Chicago Schools Lose Ground in State Capitol

CHICAGO – Bondholders banking on the Chicago Public Schools’ ability to stabilize its rocky finances lost ground this week as the district’s labor woes intensified and lawmakers advanced an attack on its governance structure.

Dual blows came Thursday.

The first was delivered by the Illinois House, which overwhelmingly approved a bill to shift control of the junk-rated district from the city’s mayor to voters by making the school board elected.

Investors have a favorable view of the city’s support, so the perceived threat, even though it faces an uncertain fate, could further fuel already heightened worries over the district’s ability to return to solvency.

Just a couple hours after the House vote, which was cheered by the Chicago Teacher’s Union, CPS chief executive officer Forrest Claypool abruptly announced three furlough days for employees in the coming months.

The Chicago Teachers Union responded that the furloughs, on top of the district’s decision to end its practice of covering 7% of the teachers’ 9% pension contribution, “all but assures teachers will walk on April 1st.”

“The news for bondholders is negative as it affirms the dysfunction at the state and local level,” said Brian Battle, director of trading at Performance Trust Capital Partners. The district has more than $6 billion of outstanding debt.

“Bondholders and ratings agencies are looking for long-term, durable structural reforms that will ensure efficient and sustainable operations at CPS along with sustainable and durable revenue allocations,” Battle said.

The furloughs will save $30 million.

“It’s never easy to furlough employees, but our priority was to preserve instructional time for our students while preserving year-end cash and continuing to chip away at our budget gap,” Claypool said in a statement.

The district faces a $1.1 billion deficit in the coming school year and its cash flow position it tenuous because its budget relies on a request for $480 million of new state money that has gone nowhere with leaders in Springfield locked in an impasse that has left Illinois without a budget for the current year.

Short-term credit lines and the district's $725 million bond sale, which paid a steep 8.5% yield, will allow the district to stay afloat through the fiscal year, but it needs to line up fiscal 2017 credit lines. Gov. Bruce Rauner last week warned the district that the state could block future borrowing if a state board of education review finds it to be in “financial difficulty.”

That could also impact the district’s ability to set up new credit lines based on the tax anticipation note structure it has been using. The district has dismissed the threat saying it’s exempt from the laws cited by Rauner under the state’s school code. Rauner wants legislation allowing for a state takeover and potential bankruptcy, neither of which is permitted by existing statutes.

The furlough savings come on top of other cuts announced by the district that would save $182 million this year and $335 million on an annual basis.
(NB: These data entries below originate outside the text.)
/-- The first `k` bytes written are there, and nothing else is changed. -/
theorem writeBytes_take (p : Params) (m : Memory) (a : Nat) {bs : List Byte} {k : Nat} (hk : k ≤ bs.length)
    (hn : bs.length ≤ 2 ^ p.addrW) :
    (∀ x, span p a k x → Memory.read (writeBytes p m a (bs.take k)) x = Memory.read (writeBytes p m a bs) x) ∧
    ∀ x, ¬ span p a k x → Memory.read (writeBytes p m a (bs.take k)) x = Memory.read m x := by
  have hlen : (bs.take k).length = k := by simpa using hk
  refine ⟨?_, fun x hx => read_writeBytes_outside p m a _ x (by rwa [hlen])⟩
  rintro x ⟨j, hj, rfl⟩
  rw [read_writeBytes_inside p m a (bs.take k) (by omega) (hlen.symm ▸ hj),
    read_writeBytes_inside p m a bs hn (by omega), List.getElem_take]

/-- The bytes written are held, as numbers. -/
theorem holds_writeBytes (p : Params) (m : Memory) (a : Nat) {bs : List Byte} (hn : bs.length ≤ 2 ^ p.addrW) :
    holds p (writeBytes p m a bs) a (bs.map BitVec.toNat) := by
  rw [holds, List.length_map, bytesAt_eq fun k hk => read_writeBytes_inside p m a bs hn hk]

/-! ### Stopped short of a success -/

/-- A run from `w` was stopped by BUS having stored just the bytes of `B`, which hold what they hold in `u`. -/
def StopsShort (r : EStateM.Result Err Work Unit) (w u : Work) (B : Nat → Prop) : Prop :=
  ∃ m, r = .error .bus ⟨m, w.binit, w.draws⟩ ∧ (∀ a, B a → Memory.read m a = Memory.read u.mem a) ∧
    ∀ a, ¬ B a → Memory.read m a = Memory.read w.mem a

theorem StopsShort.congr {r : EStateM.Result Err Work Unit} {w u : Work} {B C : Nat → Prop}
    (h : StopsShort r w u B) (hBC : ∀ a, B a ↔ C a) : StopsShort r w u C := by
  rwa [show C = B from funext fun a => propext (hBC a).symm]

/-- Stopped in the first part of a sequence whose second part leaves the bytes stored by then. -/
theorem StopsShort.first {c d : Cmd Unit} {w w₁ u : Work} {B T : Nat → Prop} (h : StopsShort (c w) w w₁ B)
    (hk : KeepsOutside T w₁ u) (hBT : ∀ a, B a → ¬ T a) : StopsShort ((do c; d) w) w u B := by
  obtain ⟨m, hm, hin, hout⟩ := h
  exact ⟨m, bind_runs_error hm, fun a ha => (hin a ha).trans (hk a (hBT a ha)).symm, hout⟩

/-- Stopped in the second part of a sequence that does not store again to the bytes `S` of the first. -/
theorem StopsShort.second {c d : Cmd Unit} {w w₁ u : Work} {S T B : Nat → Prop} (hc : c w = .ok () w₁)
    (hs : Stores S w w₁) (h : StopsShort (d w₁) w₁ u B) (hk : KeepsOutside T w₁ u) (hBT : ∀ a, B a → T a)
    (hST : ∀ a, S a → ¬ T a) : StopsShort ((do c; d) w) w u (fun a => S a ∨ B a) := by
  obtain ⟨m, hm, hin, hout⟩ := h
  obtain ⟨hkeep, hb, hd⟩ := hs
  refine ⟨m, by rw [bind_runs_ok hc, hm, hb, hd], ?_, fun a ha => ?_⟩
  · rintro a (ha | ha)
    · rw [hout a fun hB => hST a ha (hBT a hB), hk a (hST a ha)]
    · exact hin a ha
  · rw [hout a fun hB => ha (.inr hB), hkeep a fun hS => ha (.inl hS)]

theorem memWrite_stopsShort {p : Params} {a k : Nat} {bs : List Byte} (hk : k < bs.length)
    (hn : bs.length ≤ 2 ^ p.addrW) (hfree : ∀ j, j < k → rejected p (portAddr p (a + j)) = false)
    (hr : rejected p (portAddr p (a + k)) = true) (w : Work) :
    StopsShort (memWrite p a bs w) w ⟨writeBytes p w.mem a bs, w.binit, w.draws⟩ (span p a k) := by
  obtain ⟨hin, hout⟩ := writeBytes_take p w.mem a (Nat.le_of_lt hk) hn
  exact ⟨_, memWrite_stops hk hfree hr w, hin, hout⟩

/-! ### Loops whose turns store -/

/-- A turn stores: where nothing is rejected, a success of `c₀` has written `n` bytes from `a` on; where `here`
holds, `c` on platform `p` is the same write. -/
def StoreTurn (p : Params) (a n : Nat) (here : Prop) (c c₀ : Cmd Unit) : Prop :=
  ∀ w w', c₀ w = .ok () w' → ∃ bs : List Byte, bs.length = n ∧
    w' = ⟨writeBytes p w.mem a bs, w.binit, w.draws⟩ ∧ (here → c w = memWrite p a bs w)

theorem StoreTurn.imp {p : Params} {a n : Nat} {P Q : Prop} {c c₀ : Cmd Unit} (h : StoreTurn p a n P c c₀)
    (hQP : Q → P) : StoreTurn p a n Q c c₀ := by
  intro w w' hw
  obtain ⟨bs, hlen, hw', hc⟩ := h w w' hw
  exact ⟨bs, hlen, hw', fun hQ => hc (hQP hQ)⟩

theorem writeBytes_stores (p : Params) (a : Nat) (bs : List Byte) (w : Work) :
    Stores (span p a bs.length) w ⟨writeBytes p w.mem a bs, w.binit, w.draws⟩ :=
  ⟨fun x hx => read_writeBytes_outside p w.mem a bs x hx, rfl, rfl⟩

section
variable {ι : Type} {p : Params} {A n : ι → Nat} {body body₀ : ι → Cmd Unit} {l : List ι} {w u : Work}

/-- What the turns of a loop that succeeds have left. -/
theorem forList_turns_keep {here : ι → Prop}
    (hturn : ∀ j ∈ l, StoreTurn p (A j) (n j) (here j) (body j) (body₀ j)) (hrun : forList l body₀ w = .ok () u) :
    KeepsOutside (fun a => ∃ j ∈ l, span p (A j) (n j) a) w u := by
  induction l generalizing w with
  | nil =>
    cases hrun
    exact fun _ _ => rfl
  | cons i l ih =>
    obtain ⟨_, w₁, h1, h2⟩ := bind_ok hrun
    obtain ⟨bs, hlen, rfl, -⟩ := hturn i (by simp) w w₁ h1
    intro a ha
    rw [ih (fun j hj => hturn j (by simp [hj])) h2 a fun ⟨j, hj, hs⟩ => ha ⟨j, by simp [hj], hs⟩]
    exact read_writeBytes_outside p w.mem (A i) bs a fun hs => ha ⟨i, by simp, hlen ▸ hs⟩

/-- A loop in the order `r` whose turns store to places that do not meet, stopped at byte `k` of turn `i`: it has
stored the turns before `i` and the bytes of `i` before `k`, with what the loop leaves there where nothing is
rejected. -/
theorem forList_stopsShort {r : ι → ι → Prop} {i : ι} {k : Nat} (hsorted : l.Pairwise r)
    (hasymm : ∀ x y, r x y → ¬ r y x) (hi : i ∈ l) (hlen : ∀ j ∈ l, n j ≤ 2 ^ p.addrW)
    (hapart : ∀ j ∈ l, ∀ j' ∈ l, r j j' → ∀ a, span p (A j) (n j) a → ¬ span p (A j') (n j') a)
    (hturn : ∀ j ∈ l, StoreTurn p (A j) (n j) (r j i ∨ j = i) (body j) (body₀ j))
    (hk : k < n i) (hr : rejected p (portAddr p (A i + k)) = true)
    (hfree : ∀ j ∈ l, r j i → ∀ k', k' < n j → rejected p (portAddr p (A j + k')) = false)
    (hfree' : ∀ k', k' < k → rejected p (portAddr p (A i + k')) = false)
    (hrun : forList l body₀ w = .ok () u) :
    StopsShort (forList l body w) w u fun a => (∃ j ∈ l, r j i ∧ span p (A j) (n j) a) ∨ span p (A i) k a := by
  induction l generalizing w with
  | nil => cases hi
  | cons j l ih =>
    obtain ⟨hfirst, hsorted⟩ := List.pairwise_cons.1 hsorted
    obtain ⟨_, w₁, h1, h2⟩ := bind_ok hrun
    obtain ⟨bs, hbs, rfl, hbody⟩ := hturn j (by simp) w w₁ h1
    have hrest := forList_turns_keep (fun j' hj' => hturn j' (by simp [hj'])) h2
    have hmeet : ∀ a, span p (A j) (n j) a → ¬ ∃ j' ∈ l, span p (A j') (n j') a := by
      rintro a ha ⟨j', hj', ha'⟩
      exact hapart j (by simp) j' (by simp [hj']) (hfirst j' hj') a ha ha'
    by_cases hij : j = i
    · -- the turn that is stopped
      subst hij
      have hstop := memWrite_stopsShort (p := p) (a := A j) (bs := bs) (hbs ▸ hk) (hbs ▸ hlen j (by simp)) hfree' hr w
      rw [← hbody (.inr rfl)] at hstop
      refine (hstop.first hrest ?_).congr fun a => ?_
      · rintro a ⟨k', hk', rfl⟩
        exact hmeet _ ⟨k', by omega, rfl⟩
      · refine ⟨.inr, ?_⟩
        rintro (⟨j', hj', hrj, -⟩ | ha)
        · rcases List.mem_cons.1 hj' with rfl | hj'
          · exact absurd hrj (hasymm _ _ hrj)
          · exact absurd hrj (hasymm _ _ (hfirst j' hj'))
        · exact ha
    · -- a turn before it
      have hi' : i ∈ l := (List.mem_cons.1 hi).resolve_left (Ne.symm hij)
      have hji := hfirst i hi'
      have hrun1 := (hbody (.inl hji)).trans (memWrite_of_free (hbs ▸ hfree j (by simp) hji) w)
      have hstop := ih hsorted hi' (fun j' hj' => hlen j' (by simp [hj']))
        (fun x hx y hy => hapart x (by simp [hx]) y (by simp [hy])) (fun j' hj' => hturn j' (by simp [hj']))
        (fun j' hj' => hfree j' (by simp [hj'])) h2
      refine (StopsShort.second hrun1 (writeBytes_stores p (A j) bs w) hstop hrest ?_ (hbs ▸ hmeet)).congr fun a => ?_
      · rintro a (⟨j', hj', -, ha⟩ | ⟨k', hk', rfl⟩)
        · exact ⟨j', hj', ha⟩
        · exact ⟨i, hi', k', by omega, rfl⟩
      · rw [hbs]
        simp only [List.mem_cons, exists_eq_or_imp, hji, true_and, or_assoc]

end

/-! ### The rows of a rectangle -/

/-- Byte `k` of row `y` comes before byte `K` of row `Y`, rows in the order `ry`. -/
abbrev rowwise (ry : Nat → Nat → Prop) (Y K y k : Nat) : Prop :=
  ry y Y ∨ (y = Y ∧ k < K)

/-- Byte `k` of row `y` comes before byte `K` of row `Y`, rows in the order `ry`, their pixels of `b` bytes in the
order `rx`. -/
abbrev pixelwise (b : Nat) (rx ry : Nat → Nat → Prop) (Y K y k : Nat) : Prop :=
  ry y Y ∨ (y = Y ∧ (rx (k / b) (K / b) ∨ (k / b = K / b ∧ k < K)))

section
variable {p : Params} {t : Rect} {ry : Nat → Nat → Prop} {ys : List Nat} {Y K : Nat} {w u : Work}

/-- A loop over the rows of a rectangle, stopped at byte `K` of row `Y`. -/
theorem rows_stopShort {body body₀ : Nat → Cmd Unit} (hf : t.fits p) (ha : t.rowsApart)
    (hys : ys.Perm (List.range t.h)) (hsorted : ys.Pairwise ry) (hasymm : ∀ x y, ry x y → ¬ ry y x)
    (hstop : t.stopsAt p (rowwise ry Y K) Y K)
    (hturn : ∀ y, y < t.h → StoreTurn p (t.pixel 0 y) t.rowBytes (ry y Y ∨ y = Y) (body y) (body₀ y))
    (hrun : forEach ys body₀ w = .ok () u) :
    StopsShort (forEach ys body w) w u (t.bytesBefore p (rowwise ry Y K)) := by
  obtain ⟨hY, hK, hr, hfree⟩ := hstop
  have hmem : ∀ {y}, y ∈ ys ↔ y < t.h := hys.mem_iff.trans List.mem_range
  rw [forEach_eq_forList] at hrun ⊢
  refine (forList_stopsShort (A := fun y => t.pixel 0 y) (n := fun _ => t.rowBytes) hsorted hasymm (hmem.2 hY)
    (fun _ _ => Rect.rowBytes_le_of_fits hf) (fun y hy y' hy' hyy _ h => ?_) (fun y hy => hturn y (hmem.1 hy)) hK hr
    (fun y hy hyY k hk => hfree y (hmem.1 hy) k hk (.inl hyY))
    (fun k hk => hfree Y hY k (by omega) (.inr ⟨rfl, hk⟩)) hrun).congr fun a => ?_
  · refine Rect.rows_apart hf ha (hmem.1 hy) (hmem.1 hy') ?_ h
    rintro rfl
    exact hasymm _ _ hyy hyy
  · constructor
    · rintro (⟨y, hy, hyY, k, hk, rfl⟩ | ⟨k, hk, rfl⟩)
      · exact ⟨y, hmem.1 hy, k, hk, .inl hyY, rfl⟩
      · exact ⟨Y, hY, k, by omega, .inr ⟨rfl, hk⟩, rfl⟩
    · rintro ⟨y, hy, k, hk, hyY | ⟨rfl, hkK⟩, rfl⟩
      · exact .inl ⟨y, hmem.2 hy, hyY, k, hk, rfl⟩
      · exact .inr ⟨k, hkK, rfl⟩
They include about $170 million from the elimination of the pension pick-up with $65 million saved this year, $120 million in local school budget cuts, and $45 million in administrative reductions. The district is relying on city and state legislative support for a special pension property tax levy, which is also uncertain amid to the state political quagmire.

CTU President Karen Lewis said the furlough announcement “only strengthens our resolve to shut down the school district on April 1st.”

The district and CTU are at odds over the potential timing of a strike. The district believes labor rules don’t allow the CTU to strike before late May based on the status of talks on a new contract, while CTU believes the district’s latest actions permit it to act sooner.

The CTU earlier was in a more upbeat mood earlier on Thursday after the bipartisan House passage on 110-4 vote of House Bill 557, which would install an elected, 21-member school board beginning in 2018. The bill was sponsored by Rep. Robert Martwick, D-Chicago.

The current seven-member board is appointed by Emanuel. The bill moves to the Senate where its fate is unclear. Senate President John Cullerton, D-Chicago, is an ally of Emanuel. Cullerton’s office said the bill was under review. Rauner’s office did not comment but he’s previously said he doesn’t support overturning the 1995 state handover of the schools to mayoral control.

Pressed by then Mayor Richard Daley, the state gave the mayor full control over appointments to a five-member board and the district’s chief executive officer in 1995. The board expanded to seven in 1999.

The House also approved in a bipartisan vote of 98-14 a bill that establishes a property tax levy at the rate of 0.26% with collections going directly to the teachers’ pension fund to cover a portion of the district’s annual payment. It won’t result in a levy increase because the district’s general educational levy would see a corresponding drop.

The city and CPS opposed the legislation. Emanuel backs a levy increase to generate between $170 million and $200 million of new revenue to help cover pension payments.

The district’s unfunded liabilities have grown to $9.5 billion and its annual contributions have skyrocketed to nearly $700 million this year from $15.8 million in fiscal 2006. In years leading up to 2006, state statutes allowed the district to forgo payments because the funded ratio was above 90%. The fund is now about 51.5% funded.

Supporters believe the direct pension levy which would go straight to the pension fund offers more assurance that the district won’t try to skip required payments. The district had sought and won state approval in 2010 for a three-year partial holiday.